- **To do**
Retype, word for word, each line between the lines holding "def execPhx (s" and "s.cpu.xw opPly s)", inclusive, and leave the rest of the data alone.

Collected data:
-- ==== Sys2Proof/Machine/Stack.lean ====
section
/-! DEFINITION. Stack instructions and block moves (40_load_store_transfer.md R250-R269). -/

namespace Sys2Proof.Machine

/-- A push of width w after one internal cycle (R250-R252). -/
def pushReg (w : Width) (v : Word) (s : State) : State :=
  match w with
  | .w8 => push8 (lo v) (idle s)
  | .w16 => push16 v (idle s)

/-- A pull of width w after two internal cycles (R257-R259). -/
def pullReg (w : Width) (s : State) : Word × State :=
  match w with
  | .w8 =>
    let (b, s) := pull8 (idles 2 s)
    (zext b, s)
  | .w16 => pull16 (idles 2 s)

/-- PLA's, PLX's and PLY's shape: the pulled value goes to registers by op. -/
def pullInto (w : Width) (op : Width → Word → Cpu → Cpu) (s : State) : State :=
  let (v, s) := pullReg w s
  s.mapCpu (op w v)

/-- PLA (R257). -/
def opPla (w : Width) (v : Word) (c : Cpu) : Cpu := { c.setA w v with p := setNZ w v c.p }
/-- PLX (R258). -/
def opPlx (w : Width) (v : Word) (c : Cpu) : Cpu := { c.setX v with p := setNZ w v c.p }
/-- PLY (R259). -/
def opPly (w : Width) (v : Word) (c : Cpu) : Cpu := { c.setY v with p := setNZ w v c.p }

/-- PLP: P from the pulled byte, after the last cycle (R260, R401). -/
def pullStatus (s : State) : State :=
  let (b, s) := pull8 (idles 2 s)
  s.mapCpu (fun c => c.writeP (Status.ofByte b))

/-- PLB (R261). -/
def pullBank (s : State) : State :=
  let (b, s) := pull8 (idles 2 s)
  s.mapCpu (fun c => { c with db := b, p := setNZ .w8 (zext b) c.p })

/-- PLD: 16 bits, with the full S (R262, R34). -/
def pullDirect (s : State) : State :=
  let (v, s) := pull16Full (idles 2 s)
  forceS (s.mapCpu (fun c => { c with d := v, p := setNZ .w16 v c.p }))

/-- A 16-bit push with the full S (R34): PHD, PEA, PEI and PER end so. -/
def pushFull (v : Word) (s : State) : State := forceS (push16Full v s)

/-- PEI: the pointer is read in the direct page, low byte first (R264). -/
def pushIndirect (o : Byte) (s : State) : State :=
  let s := dCycle s
  let (v, s) := readPointer16 (s.cpu.dpa (zext o)) s
  pushFull v s

/-- The registers after one byte of a block move: the count falls, and the instruction repeats until it has wrapped
(R268). X and Y move by `step` at width xw. -/
def Cpu.moved (c : Cpu) (step : Word) : Cpu :=
  let c := { c with x := trunc c.xw (c.x + step), y := trunc c.xw (c.y + step), a := c.a - 1 }
  if c.a = 0xFFFF then c else { c with pc := c.pc - 3 }

/-- One byte of MVN (step 1) or MVP (step -1) (R268, R269). -/
def blockMove (dst src : Byte) (step : Word) (s : State) : State :=
  let s := s.mapCpu (fun c => { c with db := dst })
  let (v, s) := read8 (long src s.cpu.x) s
  let s := write8 (long dst s.cpu.y) v s
  (idles 2 s).mapCpu (fun c => c.moved step)

/-- 0x48 `PHA` (R250). -/
def execPha (s : State) : Host.Outcome State Fault Refusal :=
  .next (pushReg s.cpu.mw s.cpu.a s)

/-- 0xDA `PHX` (R251). -/
def execPhx (s : State) : Host.Outcome State Fault Refusal :=
  .next (pushReg s.cpu.xw s.cpu.x s)

/-- 0x5A `PHY` (R252). -/
def execPhy (s : State) : Host.Outcome State Fault Refusal :=
  .next (pushReg s.cpu.xw s.cpu.y s)

/-- 0x08 `PHP` (R253). -/
def execPhp (s : State) : Host.Outcome State Fault Refusal :=
  .next (push8 s.cpu.p.toByte (idle s))

/-- 0x8B `PHB` (R254). -/
def execPhb (s : State) : Host.Outcome State Fault Refusal :=
  .next (push8 s.cpu.db (idle s))

/-- 0x0B `PHD` (R255). -/
def execPhd (s : State) : Host.Outcome State Fault Refusal :=
  .next (pushFull s.cpu.d (idle s))

/-- 0x4B `PHK` (R256). -/
def execPhk (s : State) : Host.Outcome State Fault Refusal :=
  .next (push8 s.cpu.pb (idle s))

/-- 0x68 `PLA` (R257). -/
def execPla (s : State) : Host.Outcome State Fault Refusal :=
  .next (pullInto s.cpu.mw opPla s)

/-- 0xFA `PLX` (R258). -/
def execPlx (s : State) : Host.Outcome State Fault Refusal :=
  .next (pullInto s.cpu.xw opPlx s)

/-- 0x7A `PLY` (R259). -/
def execPly (s : State) : Host.Outcome State Fault Refusal :=
  .next (pullInto s.cpu.xw opPly s)

/-- 0x28 `PLP` (R260). -/
def execPlp (s : State) : Host.Outcome State Fault Refusal :=
  .next (pullStatus s)

/-- 0xAB `PLB` (R261). -/
def execPlb (s : State) : Host.Outcome State Fault Refusal :=
  .next (pullBank s)

/-- 0x2B `PLD` (R262). -/
def execPld (s : State) : Host.Outcome State Fault Refusal :=
  .next (pullDirect s)

/-- 0xF4 `PEA addr` (R263). -/
def execPea (o : Word) (s : State) : Host.Outcome State Fault Refusal :=
  .next (pushFull o s)

/-- 0xD4 `PEI (dp)` (R264). -/
def execPei (o : Byte) (s : State) : Host.Outcome State Fault Refusal :=
  .next (pushIndirect o s)

/-- 0x62 `PER label` (R265). PC is PC_next here. -/
def execPer (o : Word) (s : State) : Host.Outcome State Fault Refusal :=
  .next (pushFull (s.cpu.pc + o) (idle s))

/-- 0x54 `MVN srcbank,dstbank` (R268). -/
def execMvn (dst src : Byte) (s : State) : Host.Outcome State Fault Refusal :=
  .next (blockMove dst src 1 s)

/-- 0x44 `MVP srcbank,dstbank` (R269). -/
def execMvp (dst src : Byte) (s : State) : Host.Outcome State Fault Refusal :=
  .next (blockMove dst src (-1) s)

end Sys2Proof.Machine
end

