-- ==== Sys2Proof/Machine/Core.lean ====
section
/-! DEFINITION. The machine as the host takes it. -/

def Sys2Proof.core : Host.Core :=
  { State := Sys2Proof.Machine.State, Fault := Sys2Proof.Machine.Fault, Refusal := Sys2Proof.Machine.Refusal,
    step := Sys2Proof.Machine.step, reset := Sys2Proof.Machine.State.reset }
end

- **Exercise solution**
def execPhx (s : State) : Host.Outcome State Fault Refusal :=
  .next (pushReg s.cpu.xw s.cpu.x s)

/-- 0x5A `PHY` (R252). -/
def execPhy (s : State) : Host.Outcome State Fault Refusal :=
  .next (pushReg s.cpu.xw s.cpu.y s)

/-- 0x08 `PHP` (R253). -/
def execPhp (s : State) : Host.Outcome State Fault Refusal :=
  .next (push8 s.cpu.p.toByte (idle s))

/-- 0x8B `PHB` (R254). -/
def execPhb (s : State) : Host.Outcome State Fault Refusal :=
  .next (push8 s.cpu.db (idle s))

/-- 0x0B `PHD` (R255). -/
def execPhd (s : State) : Host.Outcome State Fault Refusal :=
  .next (pushFull s.cpu.d (idle s))

/-- 0x4B `PHK` (R256). -/
def execPhk (s : State) : Host.Outcome State Fault Refusal :=
  .next (push8 s.cpu.pb (idle s))

/-- 0x68 `PLA` (R257). -/
def execPla (s : State) : Host.Outcome State Fault Refusal :=
  .next (pullInto s.cpu.mw opPla s)

/-- 0xFA `PLX` (R258). -/
def execPlx (s : State) : Host.Outcome State Fault Refusal :=
  .next (pullInto s.cpu.xw opPlx s)

/-- 0x7A `PLY` (R259). -/
def execPly (s : State) : Host.Outcome State Fault Refusal :=
  .next (pullInto s.cpu.xw opPly s)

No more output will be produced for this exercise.